Photo by Jonathan Wenk/Columbia Pictures
So just how good is Meryl Streep as Julia Child in Julie & Julia, the Nora Ephron film that's had the food world salivating for months? Last Thursday we attended the movie's premiere in New York and we're happy to confirm that she's fantastic. We knew Julia over the years and Streep captured her in every nuance--so much so that from now on, people are likely to remember Streep playing Julia as the real Julia. Ephron's masterly touch with actors no doubt deserves some of the credit as well.
We had no particular expectations for Amy Adams, whose role was to re-create a person neither of us had ever met. But she was excellent as the 30-year-old Julie Powell, who cooked every recipe in Mastering the Art of French Cooking in one year and detailed her experiences in a blog. Seeing Julie and her husband was like a flashback to ourselves at the same age, becoming more and more interested in food. As a break from studying law, we found the same satisfaction in cooking and eating Julia's recipes, though we certainly got through far fewer of them than the determined Powell did.
The scenes from Julia's life in the late '40s and thereafter were so well done that we felt transported back to our own days in Paris.
In terms of production values, Julie & Julia is about as good as it gets. The scenes from Julia's life in the late '40s and thereafter--particularly in Paris, as she discovered French food and learned to cook at Le Cordon Bleu--were so well done that we felt transported back to those days. Having lived in Paris a few decades later and eaten more than our fair share of restaurant meals there--not to mention Nina's time spent at Le Cordon Bleu (more on that in a minute)--the movie evoked many wonderful memories. The scenes with Julie in her Queens apartment were also realistic but, needless to say, nowhere near as romantic.
When it comes to storyline, however, the film falls a bit flat. Perhaps moviegoers who aren't already familiar with Julia Child's life will get a kick out of seeing it on screen. But as for Julie's life, watching somebody cook 500-plus recipes in a single year just isn't that dramatic. Yes, it's interesting to see how a love of food and cooking transformed the lives of both protagonists--something we can very much identify with, since it transformed ours as well--but it isn't compelling enough to hold the film together.
But back to Le Cordon Bleu, where Nina took many classes during our two years working in Paris. We were particularly struck by the film's portrayal of Madame Brassart, the school's longtime owner and director. Basically, the film portrayed her through Julia's eyes, and Julia clearly disliked Brassart--not surprising, since she flunked Julia on her first exam.
Having known both women, we can safely say that it's hard to imagine two less compatible people. Julia was tall and assertive with a loud, braying voice in English--one can only imagine what she sounded like in French. Madame Brassart, in contrast, was petite, elegant, and aristocratic, and spoke impeccable French and English, as well as several other languages. She also was an important figure in culinary education, having successfully led Le Cordon Bleu from the late '40s through 1985. As her niece, the distinguished ceramicist Martine Vermeulen, of Feu-Follet Pottery, reminded us just last night, she had the clearest skin and the most piercing blue eyes--"You could never put anything over on her, not with those eyes."

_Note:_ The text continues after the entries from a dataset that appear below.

-- ==== Sys2Proof/Laws/Decoder.lean ====
section
/-! SUPPORT. The pulse decoder said once: the bits of the frame bytes, the closed high runs of a stream by recursion, and
the scan as a fold over those runs (42 R173 to R178). -/

namespace Sys2Proof.Machine

/-! ### Frame bytes -/

theorem get_set (f : FrameBytes) (a b : Nat) (v : Byte) (hb : b < 5) :
    (f.set a v).get b = if a = b then v else f.get b := by
  unfold FrameBytes.set FrameBytes.get
  by_cases ha : a < 5
  · interval_cases a <;> interval_cases b <;> simp
  · rw [if_neg (by omega)]
    obtain ⟨m, rfl⟩ : ∃ m, a = m + 5 := ⟨a - 5, by omega⟩
    rfl

theorem shifted_bit : ∀ k j : Fin 8, (0x80#8 >>> k.val).getLsbD (7 - j.val) = decide (k = j) := by decide

/-- `setBit` sets one frame bit and leaves the others alone (42 R176, 30_encoding R91). -/
theorem bit_setBit (f : FrameBytes) (p i : Nat) (hi : i < 40) : (f.setBit p).bit i = (decide (p = i) || f.bit i) := by
  unfold FrameBytes.setBit FrameBytes.bit
  rw [get_set _ _ _ _ (by omega)]
  by_cases h : p / 8 = i / 8
  · have := shifted_bit ⟨p % 8, Nat.mod_lt _ (by omega)⟩ ⟨i % 8, Nat.mod_lt _ (by omega)⟩
    simp only at this
    rw [if_pos h, BitVec.getLsbD_or, this, h, Bool.or_comm]
    congr 1
    simp only [Fin.mk.injEq, decide_eq_decide]
    omega
  · have : p ≠ i := by rintro rfl; exact h rfl
    simp [if_neg h, this]

theorem bit_zero (i : Nat) : FrameBytes.zero.bit i = false := by
  unfold FrameBytes.bit FrameBytes.get FrameBytes.zero
  split <;> simp

/-- Five bytes with the same forty bits are the same. -/
theorem frame_ext {f g : FrameBytes} (h : ∀ i < 40, f.bit i = g.bit i) : f = g := by
  have key : ∀ k < 5, f.get k = g.get k := by
    intro k hk
    apply BitVec.eq_of_getLsbD_eq
    intro j hj
    have := h (8 * k + (7 - j)) (by omega)
    unfold FrameBytes.bit at this
    rwa [show (8 * k + (7 - j)) / 8 = k by omega, show 7 - (8 * k + (7 - j)) % 8 = j by omega] at this
  have a0 := key 0 (by omega)
  have a1 := key 1 (by omega)
  have a2 := key 2 (by omega)
  have a3 := key 3 (by omega)
  have a4 := key 4 (by omega)
  cases f; cases g
  simp only [FrameBytes.get] at a0 a1 a2 a3 a4
  simp only [a0, a1, a2, a3, a4]

/-! ### Runs -/

/-- The closed high runs of a stream that goes on with `l` when `run` samples of level `prev` are behind it. -/
def highRunsFrom (prev : Bool) (run : Nat) : List Bool → List Nat
  | [] => []
  | b :: l => if b = prev then highRunsFrom prev (run + 1) l else (if prev then [run] else []) ++ highRunsFrom b 1 l

theorem splitBy_loop_highRuns (l : List Bool) : ∀ (prev : Bool) (k : Nat) (gs : List (List Bool)),
    ((List.splitBy.loop (· == ·) l prev (List.replicate k prev) gs).dropLast.filter
        (fun run => run.head? == some true)).map List.length =
      (gs.reverse.filter (fun run => run.head? == some true)).map List.length ++ highRunsFrom prev (k + 1) l := by
  induction l with
  | nil => intro prev k gs; simp [List.splitBy.loop, highRunsFrom]
  | cons b l ih =>
    intro prev k gs
    rw [List.splitBy.loop]
    by_cases h : prev = b
    · subst h
      simp only [beq_self_eq_true]
      rw [← List.replicate_succ, ih]
      simp [highRunsFrom]
    · have hb : (prev == b) = false := by simpa using h
      have := ih b 0 ((prev :: List.replicate k prev).reverse :: gs)
      simp only [List.replicate_zero] at this
      rw [hb]
      simp only []
      rw [this, ← List.replicate_succ, List.reverse_replicate, highRunsFrom, if_neg (fun e => h e.symm)]
      cases prev <;> simp [List.filter_append, List.replicate_succ]

theorem closedHighRuns_nil : closedHighRuns [] = [] := rfl

theorem closedHighRuns_cons (b : Bool) (l : List Bool) : closedHighRuns (b :: l) = highRunsFrom b 1 l := by
  have := splitBy_loop_highRuns l b 0 []
  simpa [closedHighRuns, List.splitBy] using this

/-- More samples of the level of the run that is open. -/
theorem highRunsFrom_same (prev : Bool) (k : Nat) (l : List Bool) :
    ∀ n, highRunsFrom prev n (List.replicate k prev ++ l) = highRunsFrom prev (n + k) l := by
  induction k with
  | zero => intro n; rfl
  | succ k ih =>
    intro n
    rw [List.replicate_succ, List.cons_append, highRunsFrom, if_pos rfl, ih]
    congr 1; omega

/-- A rise closes no pair. -/
theorem highRunsFrom_rise (n k : Nat) (l : List Bool) :
    highRunsFrom false n (List.replicate (k + 1) true ++ l) = highRunsFrom true (k + 1) l := by
  rw [List.replicate_succ, List.cons_append, highRunsFrom, if_neg (by simp), highRunsFrom_same, Nat.add_comm]
  rfl

/-- A fall closes one. -/
theorem highRunsFrom_fall (n k : Nat) (l : List Bool) :
    highRunsFrom true n (List.replicate (k + 1) false ++ l) = n :: highRunsFrom false (k + 1) l := by
  rw [List.replicate_succ, List.cons_append, highRunsFrom, if_neg (by simp), highRunsFrom_same, Nat.add_comm]
  rfl

/-- A closed high run has at least one sample and no more than the stream. -/
theorem highRunsFrom_bounds (l : List Bool) :
    ∀ b n, 0 < n → ∀ r ∈ highRunsFrom b n l, 0 < r ∧ r ≤ n + l.length := by
  induction l with
  | nil => intro b n _ r hr; cases hr
  | cons c l ih =>
    intro b n hn r hr
    rw [List.length_cons]
    rw [highRunsFrom] at hr
    split at hr
    · have := ih _ _ (by omega) r hr; omega
    · rcases List.mem_append.mp hr with hr | hr
      · cases b <;> simp at hr; omega
      · have := ih _ _ (by omega) r hr; omega

/-! ### The scan -/

/-- What one closed high run does to the pair counter and the bytes (42 R174 to R177). -/
def closeRun (thr : Nat) (s : Int × FrameBytes) (run : Nat) : Int × FrameBytes :=
  (s.1 + 1, if 0 ≤ s.1 ∧ s.1 < 40 ∧ thr < run then s.2.setBit s.1.toNat else s.2)

/-- The scan is the fold of `closeRun` over the closed high runs. -/
theorem scan_folds_runs (thr : Nat) (l : List Bool) : ∀ s : Scan,
    ((l.foldl (Scan.next thr) s).pair, (l.foldl (Scan.next thr) s).out) =
      (highRunsFrom s.prev s.run l).foldl (closeRun thr) (s.pair, s.out) := by
  induction l with
  | nil => intro s; rfl
  | cons b l ih =>
    intro s
    rw [List.foldl_cons, ih, highRunsFrom]
    unfold Scan.next
    by_cases h : b = s.prev
    · simp [h]
    · cases hp : s.prev
      · simp [hp] at h; simp [h]
      · simp [hp] at h; simp [h, Scan.closePair, closeRun, Config.frameBits]; rfl

theorem closeRun_counts (thr : Nat) (l : List Nat) : ∀ s, (l.foldl (closeRun thr) s).1 = s.1 + l.length := by
  induction l with
  | nil => intro s; simp
  | cons r l ih => intro s; rw [List.foldl_cons, ih]; simp [closeRun]; omega

end Sys2Proof.Machine
end

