-- ==== Sys2Proof/Tests/Slice0.lean ====
section
/-! SUPPORT. The model's own tests: expected values are those of spec/95_test_vectors.md (the vector is named at each test)
and of the spec's encoding tables. At the end a witness for every statement that has hypotheses. -/

open Sys2Proof Sys2Proof.Machine

namespace Sys2Proof.Tests

-- Many kernel evaluations in one file: one at a time keeps the number of threads, and so the memory, small.
set_option Elab.async false

/-! ### Helpers -/

/-- The test values of 95_test_vectors section 2. -/
def params : Params where
  wordBits := 16
  bufWords := 17
  sampleRate := 0
  sampleWaitMs := 50#32
  dht22 := ⟨2000#32, 3, "DHT22"⟩
  dht11 := ⟨1000#32, 3, "DHT11"⟩

/-- The reset state of a block with the test values. -/
def base : State := { State.reset with cfg := params, out := .quiet }

/-- The outcome is a next state with the property. -/
def nextHas (o : Host.Outcome State Fault Refusal) (p : State → Bool) : Bool :=
  match o with
  | .next t => p t
  | .fault _ => false
  | .refused _ => false

/-- The state an outcome gives, or `base`. -/
def nextOr (o : Host.Outcome State Fault Refusal) : State :=
  match o with
  | .next t => t
  | .fault _ => base
  | .refused _ => base

/-- The outcome is a refusal for the reason. -/
def refusedWith (o : Host.Outcome State Fault Refusal) (r : Refusal) : Bool :=
  match o with
  | .next _ => false
  | .fault _ => false
  | .refused q => decide (q = r)

/-- `s` about to run a command word at a clock value. -/
def at' (s : State) (now : Time) (w : CommandWord) : State := { s with moves := [.command w now true] }

/-- The sample stream of words of `n` bits. -/
def stream (n : Nat) (words : List Nat) : List Bool :=
  samples { params with wordBits := n, bufWords := words.length } (Memory.fill [] words)

/-! Buffers of 95_test_vectors section 4. -/

def v1 : List Nat :=
  [0xC3C6, 0x318C, 0x6318, 0xF8C7, 0xC631, 0x8F8C, 0x7C63, 0x18C6, 0x318C,
    0x7C7C, 0x631F, 0x18C7, 0xC631, 0x8C7C, 0x7C7C, 0x7C7F, 0xFFFF]

def v2 : List Nat :=
  [0xC3C6, 0x318C, 0x631F, 0x18F8, 0xC631, 0xF1F1, 0x8C7C, 0x6318, 0xC631,
    0x8C63, 0x18C6, 0x31F1, 0x8C63, 0x1F1F, 0x1F1F, 0x1FFF, 0xFFFF]

def v3 : List Nat :=
  [0xC3C6, 0x31F1, 0xF18C, 0x7C63, 0x18C6, 0x318C, 0x6318, 0xC7C7, 0xC631,
    0xF18C, 0x6318, 0xC631, 0x8F8C, 0x63E3, 0x1F1F, 0x1FFF, 0xFFFF]

def v4 : List Nat :=
  [0xC3C6, 0x318C, 0x6318, 0xF8C7, 0xC631, 0x8F8C, 0x7C63, 0x18C6, 0x318C,
    0x7C7C, 0x631F, 0x18C7, 0xC631, 0x8C7C, 0x7C7C, 0x63FF, 0xFFFF]

def v5 : List Nat :=
  [0xC3C6, 0x318C, 0x6318, 0xF8C7, 0xC631, 0x8F8C, 0x7C63, 0x18C6, 0x318C,
    0x7C7C, 0x631F, 0x18C7, 0xC631, 0x8C7C, 0x7C7C, 0x7FFF, 0xFFFF]

def v6 : List Nat :=
  [0xC3C6, 0x318C, 0x6318, 0xF8C7, 0xC631, 0x8F8C, 0x7C63, 0x18C6, 0x318C,
    0x7C7C, 0x631F, 0x18C7, 0xC631, 0x8C7C, 0x7C7C, 0x7C7C, 0x7FFF]

def v7 : List Nat :=
  [0x0F18, 0xC631, 0x8C63, 0xE31F, 0x18C6, 0x3E31, 0xF18C, 0x6318, 0xC631,
    0xF1F1, 0x8C7C, 0x631F, 0x18C6, 0x31F1, 0xF1F1, 0xF1FF, 0xFFFF]

def v9 : List Nat :=
  [0xC3C6, 0x318C, 0x6318, 0xF8C7, 0xC631, 0x8F8C, 0x7C63, 0x18C6, 0x318C,
    0x7C7C, 0x631F, 0x18C7, 0xC631, 0x8C7C, 0x7C7C, 0x7C00, 0x0000]

def v10 : List Nat :=
  [0xC3C6, 0x318C, 0x6318, 0xD8C7, 0xC631, 0x8F8C, 0x7C63, 0x18C6, 0x318C,
    0x7C7C, 0x631F, 0x18C7, 0xC631, 0x8C7C, 0x7C7C, 0x7C7F, 0xFFFF]

def v16 : List Nat :=
  [0xC3, 0xC6, 0x31, 0x8C, 0x63, 0x18, 0xF8, 0xC7, 0xC6,
    0x31, 0x8F, 0x8C, 0x7C, 0x63, 0x18, 0xC6, 0x31, 0x8C,
    0x7C, 0x7C, 0x63, 0x1F, 0x18, 0xC7, 0xC6, 0x31, 0x8C,
    0x7C, 0x7C, 0x7C, 0x7C, 0x7F, 0xFF, 0xFF]

def v17 : List Nat :=
  [0xC3C6318C, 0x6318F8C7, 0xC6318F8C, 0x7C6318C6, 0x318C7C7C, 0x631F18C7, 0xC6318C7C, 0x7C7C7C7F, 0xFFFFFFFF]

def v19 : List Nat :=
  [0xC3C7, 0xC7C7, 0xC7C7, 0xC7C7, 0xC7C7, 0xC7C7, 0xC7C7, 0xC7C7, 0xC7C7,
    0xC7C7, 0xC7C7, 0xC7C7, 0xC7C7, 0xC7C7, 0xC7C7, 0xC7C7, 0xC7C7, 0xC7C7,
    0xC7C7, 0xC7C6, 0x31FF, 0xFFFF, 0xFFFF]

def v20 : List Nat :=
  [0x3C39, 0xCE73, 0x9CE7, 0x0738, 0x39CE, 0x7073, 0x839C, 0xE739, 0xCE73,
    0x8383, 0x9CE0, 0xE738, 0x39CE, 0x7383, 0x8383, 0x8380, 0x0000]
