-- ==== Sys2Proof/Machine/Indicator.lean ====
section
/-! DEFINITION. The indicator driver: demand (R163), the phases (R164 to R168) and the mode (R169). -/

namespace Sys2Proof.Machine

/-- Demand as derived from the mode and the touch list (R163). -/
def demandOf (r : ConfigRecord) (mode : LampMode) (touches : List TouchRecord) : Bool :=
  match mode with
  | .off => false
  | .on => true
  | .follow => touches.any fun t => t.position / 8 == cfgAddress r

/-- Enter PRE_CLEAR: the clear-pulse timer starts for the clear pulse length (R166). -/
def Indicator.enterPreClear (r : ConfigRecord) (i : Indicator) : Indicator :=
  { i with phase := .preClear, clearTimer := some (clearTicks r) }

/-- Enter PUMPING: PUMP begins its first period and the minimum-pump timer starts; a minimum of 0 is taken as elapsed at
the entry (R166, R167). -/
def Indicator.enterPumping (r : ConfigRecord) (i : Indicator) : Indicator :=
  { i with
    phase := .pumping
    clearTimer := none
    minPumpTimer := if minPumpTicks r = 0 then none else some (minPumpTicks r)
    elapsed := decide (minPumpTicks r = 0)
    pumpHigh := true
    pumpPos := 0 }

/-- Enter POST_CLEAR: PUMP goes low in the middle of its period if need be, and the clear-pulse timer starts
(R164, R167). The elapsed mark stays as it was and the pump position is 0 outside PUMPING: the model's choice (log 27). -/
def Indicator.enterPostClear (r : ConfigRecord) (i : Indicator) : Indicator :=
  { i with
    phase := .postClear
    clearTimer := some (clearTicks r)
    minPumpTimer := none
    pumpHigh := false
    pumpPos := 0 }

/-- Enter DARK: no timer runs (R164). -/
def Indicator.enterDark (i : Indicator) : Indicator :=
  { i with phase := .dark, clearTimer := none }

/-- Demand rises or falls to `d`, taken in the present phase (R166 to R168). -/
def Indicator.demandChanges (r : ConfigRecord) (d : Bool) (i : Indicator) : Indicator :=
  let j := { i with demand := d }
  match i.phase with
  | .dark => if d then j.enterPreClear r else j
  | .preClear | .postClear => j
  | .pumping => if !d && i.elapsed then j.enterPostClear r else j

/-- Derive demand again; a value that demand already holds changes nothing (R163). -/
def State.deriveDemand (s : State) : State :=
  let d := demandOf s.store.record s.indicator.mode s.tracker.touches
  if d = s.indicator.demand then s
  else { s with indicator := s.indicator.demandChanges s.store.record d }

/-- Set the mode and derive demand again (R169). -/
def State.setMode (m : LampMode) (s : State) : State :=
  { s with indicator := { s.indicator with mode := m } }.deriveDemand

/-- The clear-pulse timer expires in PRE_CLEAR (R166). -/
def Indicator.preClearEnds (r : ConfigRecord) (i : Indicator) : Indicator :=
  if i.demand then i.enterPumping r else i.enterDark

/-- The clear-pulse timer expires in POST_CLEAR: DARK, left at once for PRE_CLEAR where demand is true (R168). -/
def Indicator.postClearEnds (r : ConfigRecord) (i : Indicator) : Indicator :=
  if i.demand then i.enterDark.enterPreClear r else i.enterDark

/-- The minimum-pump timer expires: the mark is set, and a fall of demand not yet answered is answered (R167). -/
def Indicator.minPumpExpires (r : ConfigRecord) (i : Indicator) : Indicator :=
  let j := { i with minPumpTimer := none, elapsed := true }
  if i.demand then j else j.enterPostClear r

end Sys2Proof.Machine
end

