-- ==== Sys2Proof/Machine/Agreement.lean ====
section
/-! DEFINITION. The agreement unit: the digest passes (R71 to R73), the outcomes (R75 to R81), breaks (R83, R84) and address
conflict (R85). -/

namespace Sys2Proof.Machine

/-- Discard the working items (R73, R83): latched digest, part, pass values and difference mark. -/
def Agreement.discardItems (a : Agreement) : Agreement :=
  { a with latched := none, part := none, passA := [], passB := [], difference := false }

/-- A change of membership: the listen-round counter returns to 0 and the forcing flag is cleared (R70, R78, R80, R84,
R85). -/
def Agreement.become (m : Membership) (a : Agreement) : Agreement :=
  { a with membership := m, listenRounds := 0, forcing := false }

/-- Change membership and queue the MEMBERSHIP record (R86). -/
def State.setMembership (m : Membership) (s : State) : State :=
  { s with agreement := s.agreement.become m }.record (.membership m)

/-- The part in the passes that membership and forcing flag give (R71). -/
def Agreement.decidePart (a : Agreement) : DigestPart :=
  match a.membership with
  | .member => .member
  | .listen => if a.forcing then .forcing else .listener
  | .config | .conflict => .silent

/-- The first DIGEST_A fall: latch the digest and decide the part (R71). -/
def Agreement.latchDigest (digest : BitVec 16) (a : Agreement) : Agreement :=
  { a with latched := some digest, part := some a.decidePart }

/-- The bit of the latched digest with bit index `i`, weight 2 to the power 15 - i (R71). -/
def Agreement.digestBit (i : Nat) (a : Agreement) : Bool :=
  (a.latched.getD 0#16).getMsbD i

/-- Does the station drive the digest slot with bit index `i` dominant? `complement` in DIGEST_B (R71). -/
def Agreement.drives (complement : Bool) (i : Nat) (a : Agreement) : Bool :=
  match a.part with
  | some .member => a.digestBit i != complement
  | some .forcing => true
  | some .listener | some .silent | none => false

/-- Record a DIGEST_A or DIGEST_B slot: the pass value takes the bit, and a driver compares it with what it drove
(R72). -/
def Agreement.recordSlot (passB dat drove : Bool) (a : Agreement) : Agreement :=
  { a with
    passA := if passB then a.passA else a.passA ++ [dat]
    passB := if passB then a.passB ++ [dat] else a.passB
    difference := a.difference || (a.isDriver && dat != drove) }

/-- A pass value as 16 bits (R72). -/
def passValue (bits : List Bool) : BitVec 16 :=
  BitVec.ofNat 16 (natOfBits bits)

/-- The reading agrees: pass B is the complement of pass A (R77). -/
def Agreement.agrees (a : Agreement) : Bool :=
  passValue a.passB == ~~~ passValue a.passA

/-- The high byte of the pass A value: the members' next id (R78). -/
def Agreement.readId (a : Agreement) : Nat :=
  (passValue a.passA).toNat / 256

/-- The pass A value can be adopted: low byte 0, high byte not 0 (R78). -/
def Agreement.adoptable (a : Agreement) : Bool :=
  (passValue a.passA).toNat % 256 == 0 && a.readId != 0

/-- An agreeing round that cannot be adopted: the counter advances outside a fault round while below 64, and the forcing
flag is set when the advance reaches 64 (R79). -/
def Agreement.waitRound (faultMark : Bool) (a : Agreement) : Agreement :=
  if !faultMark && decide (a.listenRounds < 64) then
    { a with listenRounds := a.listenRounds + 1, forcing := a.forcing || a.listenRounds + 1 == 64 }
  else a

/-- The member's outcome (R75). R89: a clear round leaves the counter 0 and the forcing flag clear (log 18). -/
def State.memberOutcome (s : State) : State :=
  if s.agreement.difference then
    let t := s.clearTouches .mismatch
    { t with agreement := { t.agreement with listenRounds := 0, forcing := false } }
  else s

/-- The listener's outcome (R77 to R80). -/
def State.listenerOutcome (s : State) : State :=
  if s.agreement.agrees then
    if s.agreement.adoptable then (s.adopt s.agreement.readId).setMembership .member
    else { s with agreement := s.agreement.waitRound s.contest.faultMark }
  else (s.clearTouches .formation).setMembership .member

/-- The outcome of a round at its 16th DIGEST_B slot (R75 to R77). -/
def State.takeOutcome (s : State) : State :=
  match s.agreement.part with
  | some .member => s.memberOutcome
  | some .forcing | some .listener => s.listenerOutcome
  | some .silent | none => s

/-- The end of a break reaches the agreement unit (R84, R89, log 18). -/
def State.breakEndMembership (s : State) : State :=
  let t := { s with agreement := { s.agreement.discardItems with listenRounds := 0, forcing := false } }
  match t.agreement.membership with
  | .listen => (t.clearTouches .brk).setMembership .member
  | .config | .member | .conflict => t

/-- Entry into CONFLICT: the clear, the membership, and the pending break flag (R35, R85, R19). -/
def State.enterConflict (s : State) : State :=
  let t := (s.clearTouches .conflict).setMembership .conflict
  { t with bus := { t.bus with pendingBreak := false } }

end Sys2Proof.Machine
end

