-- ==== Sys2Proof/Machine/LampCommands.lean ====
section
/-! DEFINITION. The events of the indicator's timers (R165 to R168). -/

namespace Sys2Proof.Machine

/-- PRE_CLEAR_END (R166). -/
def execPreClearEnd (s : State) : Host.Outcome State Fault Refusal :=
  .next (if s.indicator.phase = .preClear then
    { s with indicator := s.indicator.preClearEnds s.store.record } else s)

/-- POST_CLEAR_END (R168). -/
def execPostClearEnd (s : State) : Host.Outcome State Fault Refusal :=
  .next (if s.indicator.phase = .postClear then
    { s with indicator := s.indicator.postClearEnds s.store.record } else s)

/-- MINIMUM_PUMP_TIMER_EXPIRY (R167). -/
def execMinimumPumpTimerExpiry (s : State) : Host.Outcome State Fault Refusal :=
  .next (if s.indicator.phase = .pumping ∧ s.indicator.minPumpTimer.isSome then
    { s with indicator := s.indicator.minPumpExpires s.store.record } else s)

/-- PUMP_HIGH_TIME_END (R165): PUMP goes low for the rest of the period. -/
def execPumpHighTimeEnd (s : State) : Host.Outcome State Fault Refusal :=
  .next (if s.indicator.phase = .pumping ∧ s.indicator.pumpHigh then
    { s with indicator :=
      { s.indicator with pumpHigh := false, pumpPos := max s.indicator.pumpPos (pumpHighTicks s.store.record) } }
  else s)

/-- PUMP_PERIOD_END (R165): PUMP rises for the next period. -/
def execPumpPeriodEnd (s : State) : Host.Outcome State Fault Refusal :=
  .next (if s.indicator.phase = .pumping then
    { s with indicator := { s.indicator with pumpHigh := true, pumpPos := 0 } } else s)

end Sys2Proof.Machine
end

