@[simp] theorem State.agreement_setMembership (m : Membership) (s : State) :
    (s.setMembership m).agreement = s.agreement.become m := rfl

@[simp] theorem State.queue_setMembership (m : Membership) (s : State) :
    (s.setMembership m).queue = s.queue.arrive { stamp := s.bus.stamp, event := .membership m } := rfl

end Sys2Proof.Machine
end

From our point of view, Madame Brassart was much more sympathetic than portrayed in the film--she had a great sense of humor and could be very funny in an understated way ("Laughter was de rigueur with her," her niece said)--and her achievements as a culinary educator, much like Julia's, are indisputable. Maybe the French equivalent of Nora Ephron, if you can imagine such a thing, will make a movie about her. Nobody can match Meryl Streep, of course. But in an ideal world, we'd cast Leslie Caron.